Task directions ->
Give the number of lines in the data that contain the word "from"; no other text is needed.

START The input

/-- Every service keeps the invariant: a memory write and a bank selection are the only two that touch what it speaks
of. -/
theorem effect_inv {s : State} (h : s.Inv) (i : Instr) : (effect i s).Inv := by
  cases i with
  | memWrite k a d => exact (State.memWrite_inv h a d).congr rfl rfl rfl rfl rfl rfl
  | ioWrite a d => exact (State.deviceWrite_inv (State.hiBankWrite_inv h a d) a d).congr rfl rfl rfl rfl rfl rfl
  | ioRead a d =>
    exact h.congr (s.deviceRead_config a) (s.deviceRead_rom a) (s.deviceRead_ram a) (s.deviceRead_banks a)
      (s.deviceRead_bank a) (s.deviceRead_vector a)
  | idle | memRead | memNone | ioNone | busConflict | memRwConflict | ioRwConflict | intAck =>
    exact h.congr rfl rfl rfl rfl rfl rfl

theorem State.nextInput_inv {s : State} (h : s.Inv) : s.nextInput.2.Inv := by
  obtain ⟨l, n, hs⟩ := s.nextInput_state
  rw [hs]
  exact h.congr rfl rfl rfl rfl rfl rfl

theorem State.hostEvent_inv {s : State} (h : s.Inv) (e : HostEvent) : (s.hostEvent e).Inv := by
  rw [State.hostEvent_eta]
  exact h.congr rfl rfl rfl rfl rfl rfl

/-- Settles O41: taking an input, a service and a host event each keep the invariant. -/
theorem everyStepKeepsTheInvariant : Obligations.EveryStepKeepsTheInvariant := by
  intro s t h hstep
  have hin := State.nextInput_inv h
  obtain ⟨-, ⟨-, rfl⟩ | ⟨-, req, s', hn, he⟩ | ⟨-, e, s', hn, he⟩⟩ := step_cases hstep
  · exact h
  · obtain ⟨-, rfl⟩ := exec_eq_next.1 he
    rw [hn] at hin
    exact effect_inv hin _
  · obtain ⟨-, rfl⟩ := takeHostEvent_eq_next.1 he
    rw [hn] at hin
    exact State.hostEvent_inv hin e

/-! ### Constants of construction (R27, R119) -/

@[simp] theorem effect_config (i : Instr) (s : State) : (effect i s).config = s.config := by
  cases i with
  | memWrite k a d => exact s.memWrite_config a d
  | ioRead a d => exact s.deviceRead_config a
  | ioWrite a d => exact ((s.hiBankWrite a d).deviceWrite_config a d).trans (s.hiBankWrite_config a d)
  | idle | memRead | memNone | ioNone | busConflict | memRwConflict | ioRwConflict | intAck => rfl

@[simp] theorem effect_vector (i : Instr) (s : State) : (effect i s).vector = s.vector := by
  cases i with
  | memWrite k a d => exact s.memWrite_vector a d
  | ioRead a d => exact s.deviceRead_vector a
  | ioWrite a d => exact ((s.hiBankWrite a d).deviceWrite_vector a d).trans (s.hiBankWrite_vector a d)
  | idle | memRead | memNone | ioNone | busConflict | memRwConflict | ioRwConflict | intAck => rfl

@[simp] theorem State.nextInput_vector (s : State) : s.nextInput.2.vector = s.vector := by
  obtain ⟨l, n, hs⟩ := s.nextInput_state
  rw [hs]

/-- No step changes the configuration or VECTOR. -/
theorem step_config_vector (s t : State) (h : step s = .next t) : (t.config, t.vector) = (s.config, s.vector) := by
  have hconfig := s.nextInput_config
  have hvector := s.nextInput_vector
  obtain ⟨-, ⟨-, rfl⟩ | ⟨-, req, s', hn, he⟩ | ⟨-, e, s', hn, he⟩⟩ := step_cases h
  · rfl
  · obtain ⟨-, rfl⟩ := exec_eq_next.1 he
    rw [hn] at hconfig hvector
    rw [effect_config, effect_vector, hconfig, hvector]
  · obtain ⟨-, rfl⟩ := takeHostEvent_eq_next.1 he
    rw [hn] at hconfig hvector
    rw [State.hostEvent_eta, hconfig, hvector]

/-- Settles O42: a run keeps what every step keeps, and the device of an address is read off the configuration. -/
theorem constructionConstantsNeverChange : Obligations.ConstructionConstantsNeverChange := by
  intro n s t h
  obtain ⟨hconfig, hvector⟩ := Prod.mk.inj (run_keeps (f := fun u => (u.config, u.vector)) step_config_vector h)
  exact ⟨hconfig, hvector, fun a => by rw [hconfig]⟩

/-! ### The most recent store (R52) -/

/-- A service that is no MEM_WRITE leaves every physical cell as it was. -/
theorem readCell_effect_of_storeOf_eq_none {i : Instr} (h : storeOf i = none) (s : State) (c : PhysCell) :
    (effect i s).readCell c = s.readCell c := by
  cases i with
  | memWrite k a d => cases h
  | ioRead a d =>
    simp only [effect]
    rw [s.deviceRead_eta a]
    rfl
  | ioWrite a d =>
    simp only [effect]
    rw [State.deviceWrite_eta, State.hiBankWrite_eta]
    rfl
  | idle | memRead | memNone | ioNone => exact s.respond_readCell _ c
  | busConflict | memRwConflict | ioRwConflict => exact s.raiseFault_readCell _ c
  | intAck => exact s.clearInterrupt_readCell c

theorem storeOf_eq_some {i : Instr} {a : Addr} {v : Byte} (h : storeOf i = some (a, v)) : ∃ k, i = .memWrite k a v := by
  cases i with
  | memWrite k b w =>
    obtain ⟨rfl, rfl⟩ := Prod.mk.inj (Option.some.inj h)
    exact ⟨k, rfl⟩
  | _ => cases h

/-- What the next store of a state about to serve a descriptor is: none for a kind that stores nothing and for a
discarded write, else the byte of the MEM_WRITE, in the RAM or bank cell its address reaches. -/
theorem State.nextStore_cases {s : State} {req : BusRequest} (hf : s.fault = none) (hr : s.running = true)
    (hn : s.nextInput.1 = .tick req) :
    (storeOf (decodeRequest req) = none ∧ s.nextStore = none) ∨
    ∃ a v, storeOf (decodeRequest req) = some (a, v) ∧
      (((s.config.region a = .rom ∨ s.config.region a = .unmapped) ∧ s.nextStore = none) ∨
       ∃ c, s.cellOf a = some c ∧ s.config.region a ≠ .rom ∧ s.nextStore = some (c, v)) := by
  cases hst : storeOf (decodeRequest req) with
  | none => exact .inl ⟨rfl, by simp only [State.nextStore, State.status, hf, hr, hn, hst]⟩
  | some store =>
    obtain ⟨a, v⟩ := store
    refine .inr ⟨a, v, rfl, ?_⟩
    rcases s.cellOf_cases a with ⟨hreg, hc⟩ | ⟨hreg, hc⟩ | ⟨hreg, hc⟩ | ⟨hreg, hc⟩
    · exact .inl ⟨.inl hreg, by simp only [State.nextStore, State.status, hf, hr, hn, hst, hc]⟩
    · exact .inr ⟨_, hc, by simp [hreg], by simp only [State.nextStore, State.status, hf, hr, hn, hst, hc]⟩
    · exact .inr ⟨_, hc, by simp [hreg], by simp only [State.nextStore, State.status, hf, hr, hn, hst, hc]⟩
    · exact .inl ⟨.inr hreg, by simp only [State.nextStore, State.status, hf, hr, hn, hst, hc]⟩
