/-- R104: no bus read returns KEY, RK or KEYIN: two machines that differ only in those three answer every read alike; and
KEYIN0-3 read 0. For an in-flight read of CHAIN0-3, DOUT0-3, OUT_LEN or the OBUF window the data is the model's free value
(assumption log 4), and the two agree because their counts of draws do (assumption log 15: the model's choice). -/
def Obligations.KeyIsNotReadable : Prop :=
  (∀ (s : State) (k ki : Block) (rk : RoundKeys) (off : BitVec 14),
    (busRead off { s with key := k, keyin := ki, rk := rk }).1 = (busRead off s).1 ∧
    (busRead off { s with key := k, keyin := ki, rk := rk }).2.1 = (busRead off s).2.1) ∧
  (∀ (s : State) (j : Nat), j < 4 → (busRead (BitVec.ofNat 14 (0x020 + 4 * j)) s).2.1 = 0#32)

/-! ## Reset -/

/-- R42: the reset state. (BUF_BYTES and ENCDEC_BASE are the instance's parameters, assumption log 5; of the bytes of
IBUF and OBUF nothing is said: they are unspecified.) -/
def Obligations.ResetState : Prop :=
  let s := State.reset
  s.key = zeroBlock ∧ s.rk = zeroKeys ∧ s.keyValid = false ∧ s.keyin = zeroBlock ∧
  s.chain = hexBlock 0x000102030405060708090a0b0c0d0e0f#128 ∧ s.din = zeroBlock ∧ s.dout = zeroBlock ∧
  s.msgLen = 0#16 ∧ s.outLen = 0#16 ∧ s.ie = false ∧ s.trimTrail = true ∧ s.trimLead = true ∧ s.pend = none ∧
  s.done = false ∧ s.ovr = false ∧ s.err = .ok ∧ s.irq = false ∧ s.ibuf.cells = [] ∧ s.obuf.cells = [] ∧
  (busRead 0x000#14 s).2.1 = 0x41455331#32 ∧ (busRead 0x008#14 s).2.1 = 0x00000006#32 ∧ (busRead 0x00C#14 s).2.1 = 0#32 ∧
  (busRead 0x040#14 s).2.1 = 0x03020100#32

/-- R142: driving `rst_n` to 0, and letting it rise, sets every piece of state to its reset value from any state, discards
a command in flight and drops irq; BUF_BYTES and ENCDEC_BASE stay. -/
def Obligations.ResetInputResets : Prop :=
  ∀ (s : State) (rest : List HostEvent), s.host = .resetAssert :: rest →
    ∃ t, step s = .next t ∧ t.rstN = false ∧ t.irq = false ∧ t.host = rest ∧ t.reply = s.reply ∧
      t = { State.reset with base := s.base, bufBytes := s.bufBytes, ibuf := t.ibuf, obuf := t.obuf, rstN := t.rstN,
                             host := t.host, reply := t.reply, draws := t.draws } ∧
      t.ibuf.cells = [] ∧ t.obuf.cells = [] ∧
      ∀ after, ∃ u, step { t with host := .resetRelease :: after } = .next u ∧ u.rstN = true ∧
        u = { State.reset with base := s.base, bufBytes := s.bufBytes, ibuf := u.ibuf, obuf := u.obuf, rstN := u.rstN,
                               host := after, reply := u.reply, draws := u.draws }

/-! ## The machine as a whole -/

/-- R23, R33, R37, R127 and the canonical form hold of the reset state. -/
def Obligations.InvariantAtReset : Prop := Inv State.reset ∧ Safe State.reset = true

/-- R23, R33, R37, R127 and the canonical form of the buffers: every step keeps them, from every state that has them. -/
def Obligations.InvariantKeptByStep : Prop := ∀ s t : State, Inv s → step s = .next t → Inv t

END The input
START The input

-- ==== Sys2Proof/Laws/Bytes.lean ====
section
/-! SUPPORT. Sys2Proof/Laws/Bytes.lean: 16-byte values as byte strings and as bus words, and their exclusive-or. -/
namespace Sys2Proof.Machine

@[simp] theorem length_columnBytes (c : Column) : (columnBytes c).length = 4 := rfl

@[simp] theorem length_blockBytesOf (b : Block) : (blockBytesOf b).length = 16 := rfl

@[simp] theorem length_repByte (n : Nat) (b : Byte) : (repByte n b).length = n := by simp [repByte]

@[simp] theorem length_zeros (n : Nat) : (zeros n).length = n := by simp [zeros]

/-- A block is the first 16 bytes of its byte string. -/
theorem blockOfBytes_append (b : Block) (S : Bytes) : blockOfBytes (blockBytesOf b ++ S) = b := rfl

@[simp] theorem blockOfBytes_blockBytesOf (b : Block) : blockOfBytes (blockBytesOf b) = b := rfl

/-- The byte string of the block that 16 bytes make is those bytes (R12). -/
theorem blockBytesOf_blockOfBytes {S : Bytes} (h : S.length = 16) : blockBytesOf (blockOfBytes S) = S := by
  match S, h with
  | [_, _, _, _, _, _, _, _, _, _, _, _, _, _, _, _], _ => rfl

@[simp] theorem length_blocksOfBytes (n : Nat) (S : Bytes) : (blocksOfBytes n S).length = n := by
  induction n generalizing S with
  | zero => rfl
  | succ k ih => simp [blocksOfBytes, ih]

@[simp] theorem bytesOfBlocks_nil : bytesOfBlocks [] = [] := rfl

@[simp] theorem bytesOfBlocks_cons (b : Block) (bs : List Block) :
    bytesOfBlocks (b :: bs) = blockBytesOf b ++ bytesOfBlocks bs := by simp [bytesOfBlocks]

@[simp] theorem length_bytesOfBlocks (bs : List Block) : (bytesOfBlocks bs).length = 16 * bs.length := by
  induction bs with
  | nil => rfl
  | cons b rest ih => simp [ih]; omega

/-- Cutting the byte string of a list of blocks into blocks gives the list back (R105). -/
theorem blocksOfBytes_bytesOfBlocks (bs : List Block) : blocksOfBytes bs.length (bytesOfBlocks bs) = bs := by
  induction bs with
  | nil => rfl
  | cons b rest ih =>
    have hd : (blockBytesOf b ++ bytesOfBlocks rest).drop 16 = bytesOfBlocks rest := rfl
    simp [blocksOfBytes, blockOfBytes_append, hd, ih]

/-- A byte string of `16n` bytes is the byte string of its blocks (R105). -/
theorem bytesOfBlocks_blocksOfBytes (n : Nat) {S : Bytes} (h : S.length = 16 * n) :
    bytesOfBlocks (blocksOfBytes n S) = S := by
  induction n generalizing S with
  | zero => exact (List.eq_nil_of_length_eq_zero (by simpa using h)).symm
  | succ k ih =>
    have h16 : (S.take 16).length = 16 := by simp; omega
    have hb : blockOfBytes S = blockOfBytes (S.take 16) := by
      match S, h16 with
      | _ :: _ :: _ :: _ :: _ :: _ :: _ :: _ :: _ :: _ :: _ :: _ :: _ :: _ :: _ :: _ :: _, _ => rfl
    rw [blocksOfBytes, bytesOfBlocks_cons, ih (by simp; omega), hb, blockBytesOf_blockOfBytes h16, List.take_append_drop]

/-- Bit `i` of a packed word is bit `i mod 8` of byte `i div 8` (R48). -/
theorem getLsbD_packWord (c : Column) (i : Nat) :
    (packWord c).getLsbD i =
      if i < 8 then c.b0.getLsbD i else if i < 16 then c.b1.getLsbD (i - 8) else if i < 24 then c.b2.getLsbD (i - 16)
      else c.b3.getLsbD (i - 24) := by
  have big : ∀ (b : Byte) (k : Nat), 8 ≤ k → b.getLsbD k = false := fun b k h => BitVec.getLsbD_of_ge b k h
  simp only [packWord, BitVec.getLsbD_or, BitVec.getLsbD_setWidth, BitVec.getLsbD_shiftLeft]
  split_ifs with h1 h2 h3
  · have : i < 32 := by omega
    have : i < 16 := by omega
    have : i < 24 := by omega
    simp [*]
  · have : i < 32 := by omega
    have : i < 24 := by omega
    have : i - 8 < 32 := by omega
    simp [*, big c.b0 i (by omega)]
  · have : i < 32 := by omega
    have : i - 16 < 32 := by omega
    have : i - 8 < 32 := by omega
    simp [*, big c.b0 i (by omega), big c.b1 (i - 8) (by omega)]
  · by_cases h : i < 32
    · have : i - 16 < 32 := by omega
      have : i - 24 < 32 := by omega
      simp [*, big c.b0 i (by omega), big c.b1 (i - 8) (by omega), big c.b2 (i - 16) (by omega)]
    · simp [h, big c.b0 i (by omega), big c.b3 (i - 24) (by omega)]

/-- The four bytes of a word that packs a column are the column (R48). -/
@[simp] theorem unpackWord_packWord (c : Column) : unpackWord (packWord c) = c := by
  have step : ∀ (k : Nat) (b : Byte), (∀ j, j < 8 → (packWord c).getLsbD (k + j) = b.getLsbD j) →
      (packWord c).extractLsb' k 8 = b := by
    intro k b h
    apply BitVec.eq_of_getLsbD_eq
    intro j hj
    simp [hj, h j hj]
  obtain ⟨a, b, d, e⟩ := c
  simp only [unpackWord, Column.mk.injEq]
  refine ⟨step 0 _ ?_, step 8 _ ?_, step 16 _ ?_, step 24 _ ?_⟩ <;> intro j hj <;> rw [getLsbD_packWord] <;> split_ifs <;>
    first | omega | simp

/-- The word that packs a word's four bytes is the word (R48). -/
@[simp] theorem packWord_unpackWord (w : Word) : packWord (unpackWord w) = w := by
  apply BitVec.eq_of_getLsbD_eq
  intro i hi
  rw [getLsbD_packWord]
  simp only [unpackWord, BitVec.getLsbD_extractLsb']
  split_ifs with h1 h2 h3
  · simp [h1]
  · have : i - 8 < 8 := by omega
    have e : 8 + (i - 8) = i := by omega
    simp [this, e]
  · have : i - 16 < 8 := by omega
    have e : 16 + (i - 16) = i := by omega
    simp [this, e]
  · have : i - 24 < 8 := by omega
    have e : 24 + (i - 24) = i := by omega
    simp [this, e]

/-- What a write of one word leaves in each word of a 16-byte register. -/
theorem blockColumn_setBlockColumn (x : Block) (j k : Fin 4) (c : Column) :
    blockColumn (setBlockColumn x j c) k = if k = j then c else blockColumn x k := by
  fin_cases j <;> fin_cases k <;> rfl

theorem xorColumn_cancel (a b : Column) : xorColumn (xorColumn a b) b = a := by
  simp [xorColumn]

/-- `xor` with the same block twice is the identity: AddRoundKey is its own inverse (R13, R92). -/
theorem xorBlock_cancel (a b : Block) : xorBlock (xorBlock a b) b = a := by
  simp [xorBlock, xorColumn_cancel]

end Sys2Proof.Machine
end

END The input

Answer box ->
2